Task requirements - There is one span to output from the data below: the lines starting at the line with "barrier (R164). -/" and ending at the line with "exts : List Nat". Output it exactly, ends included, nothing more.

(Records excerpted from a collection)
☆ ☆ ☆ ☆ ☆ ☆ ☆
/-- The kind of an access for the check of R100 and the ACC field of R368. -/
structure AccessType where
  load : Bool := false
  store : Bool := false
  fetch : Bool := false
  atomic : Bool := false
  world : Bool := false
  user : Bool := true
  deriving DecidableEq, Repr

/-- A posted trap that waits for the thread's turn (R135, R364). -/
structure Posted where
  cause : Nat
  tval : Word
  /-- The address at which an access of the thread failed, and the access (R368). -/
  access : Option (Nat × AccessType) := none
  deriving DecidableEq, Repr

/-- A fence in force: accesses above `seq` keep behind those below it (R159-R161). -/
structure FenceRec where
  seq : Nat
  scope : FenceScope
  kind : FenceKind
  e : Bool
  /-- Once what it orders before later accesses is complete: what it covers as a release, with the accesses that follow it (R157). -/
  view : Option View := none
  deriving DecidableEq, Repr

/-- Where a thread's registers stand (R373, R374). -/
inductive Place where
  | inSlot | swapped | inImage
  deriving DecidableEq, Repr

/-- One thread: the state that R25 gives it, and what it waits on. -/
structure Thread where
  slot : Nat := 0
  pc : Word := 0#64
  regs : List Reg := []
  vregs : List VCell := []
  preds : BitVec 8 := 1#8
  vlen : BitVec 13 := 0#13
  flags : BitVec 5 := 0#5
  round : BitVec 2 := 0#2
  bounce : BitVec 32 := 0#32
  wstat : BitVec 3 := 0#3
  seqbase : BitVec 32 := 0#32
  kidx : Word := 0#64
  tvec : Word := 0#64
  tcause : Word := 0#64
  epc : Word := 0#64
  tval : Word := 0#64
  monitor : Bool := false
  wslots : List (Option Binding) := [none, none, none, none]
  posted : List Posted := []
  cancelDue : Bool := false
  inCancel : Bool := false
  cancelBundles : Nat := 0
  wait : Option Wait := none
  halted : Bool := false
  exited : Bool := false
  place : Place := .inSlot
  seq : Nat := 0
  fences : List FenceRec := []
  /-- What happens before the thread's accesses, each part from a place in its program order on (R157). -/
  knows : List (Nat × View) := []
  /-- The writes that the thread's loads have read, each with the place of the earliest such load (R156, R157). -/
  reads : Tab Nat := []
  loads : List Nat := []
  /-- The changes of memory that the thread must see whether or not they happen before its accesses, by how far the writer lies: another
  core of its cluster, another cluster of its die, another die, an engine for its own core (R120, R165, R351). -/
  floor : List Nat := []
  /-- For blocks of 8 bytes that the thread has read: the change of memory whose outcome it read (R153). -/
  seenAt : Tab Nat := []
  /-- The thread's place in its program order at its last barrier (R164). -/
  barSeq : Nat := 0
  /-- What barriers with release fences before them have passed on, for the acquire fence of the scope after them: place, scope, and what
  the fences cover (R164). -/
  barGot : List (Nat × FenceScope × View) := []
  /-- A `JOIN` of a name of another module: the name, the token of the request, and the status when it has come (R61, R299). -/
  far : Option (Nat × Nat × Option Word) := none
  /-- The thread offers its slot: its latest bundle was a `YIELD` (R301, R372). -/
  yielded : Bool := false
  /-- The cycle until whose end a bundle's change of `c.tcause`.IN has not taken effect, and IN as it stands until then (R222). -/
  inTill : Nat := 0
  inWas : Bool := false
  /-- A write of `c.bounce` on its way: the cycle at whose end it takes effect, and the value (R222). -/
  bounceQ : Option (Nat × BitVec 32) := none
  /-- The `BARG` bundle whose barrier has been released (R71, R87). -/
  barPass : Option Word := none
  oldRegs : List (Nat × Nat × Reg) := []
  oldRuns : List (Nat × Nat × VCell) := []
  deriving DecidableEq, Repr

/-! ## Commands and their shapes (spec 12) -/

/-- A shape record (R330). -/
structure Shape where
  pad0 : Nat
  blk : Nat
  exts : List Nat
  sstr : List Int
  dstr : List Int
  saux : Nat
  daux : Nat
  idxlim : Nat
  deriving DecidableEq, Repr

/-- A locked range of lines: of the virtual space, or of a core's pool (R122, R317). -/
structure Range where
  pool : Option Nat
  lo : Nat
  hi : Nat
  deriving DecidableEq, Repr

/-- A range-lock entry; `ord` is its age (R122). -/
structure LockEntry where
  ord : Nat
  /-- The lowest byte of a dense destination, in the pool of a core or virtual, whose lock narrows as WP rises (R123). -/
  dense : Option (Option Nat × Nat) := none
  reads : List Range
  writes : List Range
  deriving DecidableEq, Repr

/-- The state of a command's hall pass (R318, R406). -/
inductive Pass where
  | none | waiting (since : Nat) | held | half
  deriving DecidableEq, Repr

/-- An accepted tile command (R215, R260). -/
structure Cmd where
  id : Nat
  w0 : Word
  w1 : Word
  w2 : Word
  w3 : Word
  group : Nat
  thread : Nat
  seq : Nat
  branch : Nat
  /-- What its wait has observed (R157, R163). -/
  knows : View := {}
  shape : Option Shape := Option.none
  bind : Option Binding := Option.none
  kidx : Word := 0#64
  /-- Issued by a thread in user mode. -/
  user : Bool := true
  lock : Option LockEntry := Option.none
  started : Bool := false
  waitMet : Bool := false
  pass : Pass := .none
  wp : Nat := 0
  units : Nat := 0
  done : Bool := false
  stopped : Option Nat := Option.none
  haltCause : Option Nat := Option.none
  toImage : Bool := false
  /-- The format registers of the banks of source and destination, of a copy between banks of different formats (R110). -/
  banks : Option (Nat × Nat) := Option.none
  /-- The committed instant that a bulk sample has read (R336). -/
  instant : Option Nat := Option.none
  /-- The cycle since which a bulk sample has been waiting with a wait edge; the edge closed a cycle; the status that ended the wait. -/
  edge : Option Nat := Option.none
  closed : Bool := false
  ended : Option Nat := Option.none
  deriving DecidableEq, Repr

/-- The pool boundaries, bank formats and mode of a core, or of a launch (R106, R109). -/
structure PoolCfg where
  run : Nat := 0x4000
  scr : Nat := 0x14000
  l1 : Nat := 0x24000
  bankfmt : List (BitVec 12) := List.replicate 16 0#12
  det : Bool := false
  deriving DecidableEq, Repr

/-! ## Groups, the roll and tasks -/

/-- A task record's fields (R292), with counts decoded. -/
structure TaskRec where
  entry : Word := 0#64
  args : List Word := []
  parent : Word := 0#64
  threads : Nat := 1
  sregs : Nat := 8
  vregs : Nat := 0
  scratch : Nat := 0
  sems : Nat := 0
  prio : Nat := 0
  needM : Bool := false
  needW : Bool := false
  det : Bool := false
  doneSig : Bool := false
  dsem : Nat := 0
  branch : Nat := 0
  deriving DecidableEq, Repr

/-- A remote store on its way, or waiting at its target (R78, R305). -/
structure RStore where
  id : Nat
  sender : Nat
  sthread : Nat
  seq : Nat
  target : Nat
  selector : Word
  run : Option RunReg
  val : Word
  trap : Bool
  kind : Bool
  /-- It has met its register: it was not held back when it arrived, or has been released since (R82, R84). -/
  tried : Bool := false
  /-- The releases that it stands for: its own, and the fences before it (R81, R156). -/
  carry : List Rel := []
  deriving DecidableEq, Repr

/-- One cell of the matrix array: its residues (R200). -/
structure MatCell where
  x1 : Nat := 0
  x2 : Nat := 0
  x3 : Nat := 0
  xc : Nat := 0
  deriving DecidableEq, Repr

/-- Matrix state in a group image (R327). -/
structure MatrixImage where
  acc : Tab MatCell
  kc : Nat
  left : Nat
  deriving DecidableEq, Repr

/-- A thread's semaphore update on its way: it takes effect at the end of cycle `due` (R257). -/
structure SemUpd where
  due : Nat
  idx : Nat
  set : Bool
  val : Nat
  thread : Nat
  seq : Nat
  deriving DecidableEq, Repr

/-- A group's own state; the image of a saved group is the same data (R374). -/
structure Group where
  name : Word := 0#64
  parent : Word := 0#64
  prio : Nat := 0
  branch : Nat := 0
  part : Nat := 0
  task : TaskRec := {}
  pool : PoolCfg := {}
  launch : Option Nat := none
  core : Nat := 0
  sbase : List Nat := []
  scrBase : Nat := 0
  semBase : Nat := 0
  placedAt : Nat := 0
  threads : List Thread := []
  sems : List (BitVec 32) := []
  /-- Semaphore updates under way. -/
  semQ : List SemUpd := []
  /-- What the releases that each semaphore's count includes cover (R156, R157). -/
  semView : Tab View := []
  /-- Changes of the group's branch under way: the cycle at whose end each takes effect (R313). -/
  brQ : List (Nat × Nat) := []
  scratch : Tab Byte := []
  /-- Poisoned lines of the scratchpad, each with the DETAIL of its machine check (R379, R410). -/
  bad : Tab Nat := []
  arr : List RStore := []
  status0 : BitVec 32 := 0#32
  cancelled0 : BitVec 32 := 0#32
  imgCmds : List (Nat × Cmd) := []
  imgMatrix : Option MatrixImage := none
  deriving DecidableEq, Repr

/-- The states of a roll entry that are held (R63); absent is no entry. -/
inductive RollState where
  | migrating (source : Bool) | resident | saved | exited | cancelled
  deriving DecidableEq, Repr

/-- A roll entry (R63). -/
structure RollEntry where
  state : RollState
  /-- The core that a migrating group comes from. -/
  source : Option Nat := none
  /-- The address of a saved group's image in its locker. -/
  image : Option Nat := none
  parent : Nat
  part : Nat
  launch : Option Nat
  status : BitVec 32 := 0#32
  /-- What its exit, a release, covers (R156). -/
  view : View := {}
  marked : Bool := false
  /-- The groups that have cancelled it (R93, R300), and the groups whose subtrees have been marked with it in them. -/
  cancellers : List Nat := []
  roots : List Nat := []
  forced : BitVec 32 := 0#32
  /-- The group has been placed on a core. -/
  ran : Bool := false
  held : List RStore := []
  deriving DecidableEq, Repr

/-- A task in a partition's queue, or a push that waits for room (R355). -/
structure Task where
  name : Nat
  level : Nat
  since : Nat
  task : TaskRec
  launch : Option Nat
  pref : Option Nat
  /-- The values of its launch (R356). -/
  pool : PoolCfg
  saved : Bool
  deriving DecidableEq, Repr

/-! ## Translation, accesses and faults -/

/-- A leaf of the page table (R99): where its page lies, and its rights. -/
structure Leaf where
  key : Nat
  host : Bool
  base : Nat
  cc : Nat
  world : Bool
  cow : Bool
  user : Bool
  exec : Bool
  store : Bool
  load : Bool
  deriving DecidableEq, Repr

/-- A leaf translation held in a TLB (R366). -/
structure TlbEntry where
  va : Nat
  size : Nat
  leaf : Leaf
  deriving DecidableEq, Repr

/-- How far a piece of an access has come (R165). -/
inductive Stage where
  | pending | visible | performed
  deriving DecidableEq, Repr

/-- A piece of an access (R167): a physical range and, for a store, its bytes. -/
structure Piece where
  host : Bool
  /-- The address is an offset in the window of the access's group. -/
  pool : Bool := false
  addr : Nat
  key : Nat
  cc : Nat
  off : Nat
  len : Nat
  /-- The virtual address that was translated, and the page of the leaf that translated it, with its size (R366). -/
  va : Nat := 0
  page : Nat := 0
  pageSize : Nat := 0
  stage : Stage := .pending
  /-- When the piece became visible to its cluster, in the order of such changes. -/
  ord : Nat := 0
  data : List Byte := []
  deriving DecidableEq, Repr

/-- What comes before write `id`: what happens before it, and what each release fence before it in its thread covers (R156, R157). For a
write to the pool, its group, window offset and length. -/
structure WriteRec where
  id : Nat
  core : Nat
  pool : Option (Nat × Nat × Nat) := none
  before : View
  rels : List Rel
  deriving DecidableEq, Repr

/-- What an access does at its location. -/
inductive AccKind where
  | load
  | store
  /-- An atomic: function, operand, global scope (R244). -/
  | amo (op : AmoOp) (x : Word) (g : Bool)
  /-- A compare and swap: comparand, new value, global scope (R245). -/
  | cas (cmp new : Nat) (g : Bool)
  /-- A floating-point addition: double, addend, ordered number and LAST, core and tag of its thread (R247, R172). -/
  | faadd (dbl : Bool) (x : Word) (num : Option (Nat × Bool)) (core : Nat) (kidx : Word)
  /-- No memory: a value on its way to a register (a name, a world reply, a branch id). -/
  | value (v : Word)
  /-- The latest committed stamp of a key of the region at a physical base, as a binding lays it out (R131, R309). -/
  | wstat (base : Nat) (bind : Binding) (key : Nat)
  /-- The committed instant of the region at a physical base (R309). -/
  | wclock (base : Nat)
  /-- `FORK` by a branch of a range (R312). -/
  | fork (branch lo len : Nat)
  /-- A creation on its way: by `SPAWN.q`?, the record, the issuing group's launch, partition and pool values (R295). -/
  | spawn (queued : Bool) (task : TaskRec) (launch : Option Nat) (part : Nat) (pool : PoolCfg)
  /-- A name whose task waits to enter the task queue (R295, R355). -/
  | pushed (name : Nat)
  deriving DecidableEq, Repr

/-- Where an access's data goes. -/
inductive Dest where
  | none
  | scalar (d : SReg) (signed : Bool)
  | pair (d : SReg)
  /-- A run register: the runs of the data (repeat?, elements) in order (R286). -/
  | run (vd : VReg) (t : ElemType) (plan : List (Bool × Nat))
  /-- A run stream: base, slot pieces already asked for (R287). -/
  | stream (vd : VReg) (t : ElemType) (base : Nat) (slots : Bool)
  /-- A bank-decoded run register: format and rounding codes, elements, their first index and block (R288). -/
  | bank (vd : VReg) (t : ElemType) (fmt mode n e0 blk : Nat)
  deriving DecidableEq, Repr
☆ ☆ ☆ ☆ ☆ ☆ ☆
Solved exercise -
  /-- The thread's place in its program order at its last barrier (R164). -/
  barSeq : Nat := 0
  /-- What barriers with release fences before them have passed on, for the acquire fence of the scope after them: place, scope, and what
  the fences cover (R164). -/
  barGot : List (Nat × FenceScope × View) := []
  /-- A `JOIN` of a name of another module: the name, the token of the request, and the status when it has come (R61, R299). -/
  far : Option (Nat × Nat × Option Word) := none
  /-- The thread offers its slot: its latest bundle was a `YIELD` (R301, R372). -/
  yielded : Bool := false
  /-- The cycle until whose end a bundle's change of `c.tcause`.IN has not taken effect, and IN as it stands until then (R222). -/
  inTill : Nat := 0
  inWas : Bool := false
  /-- A write of `c.bounce` on its way: the cycle at whose end it takes effect, and the value (R222). -/
  bounceQ : Option (Nat × BitVec 32) := none
  /-- The `BARG` bundle whose barrier has been released (R71, R87). -/
  barPass : Option Word := none
  oldRegs : List (Nat × Nat × Reg) := []
  oldRuns : List (Nat × Nat × VCell) := []
  deriving DecidableEq, Repr

/-! ## Commands and their shapes (spec 12) -/

/-- A shape record (R330). -/
structure Shape where
  pad0 : Nat
  blk : Nat
  exts : List Nat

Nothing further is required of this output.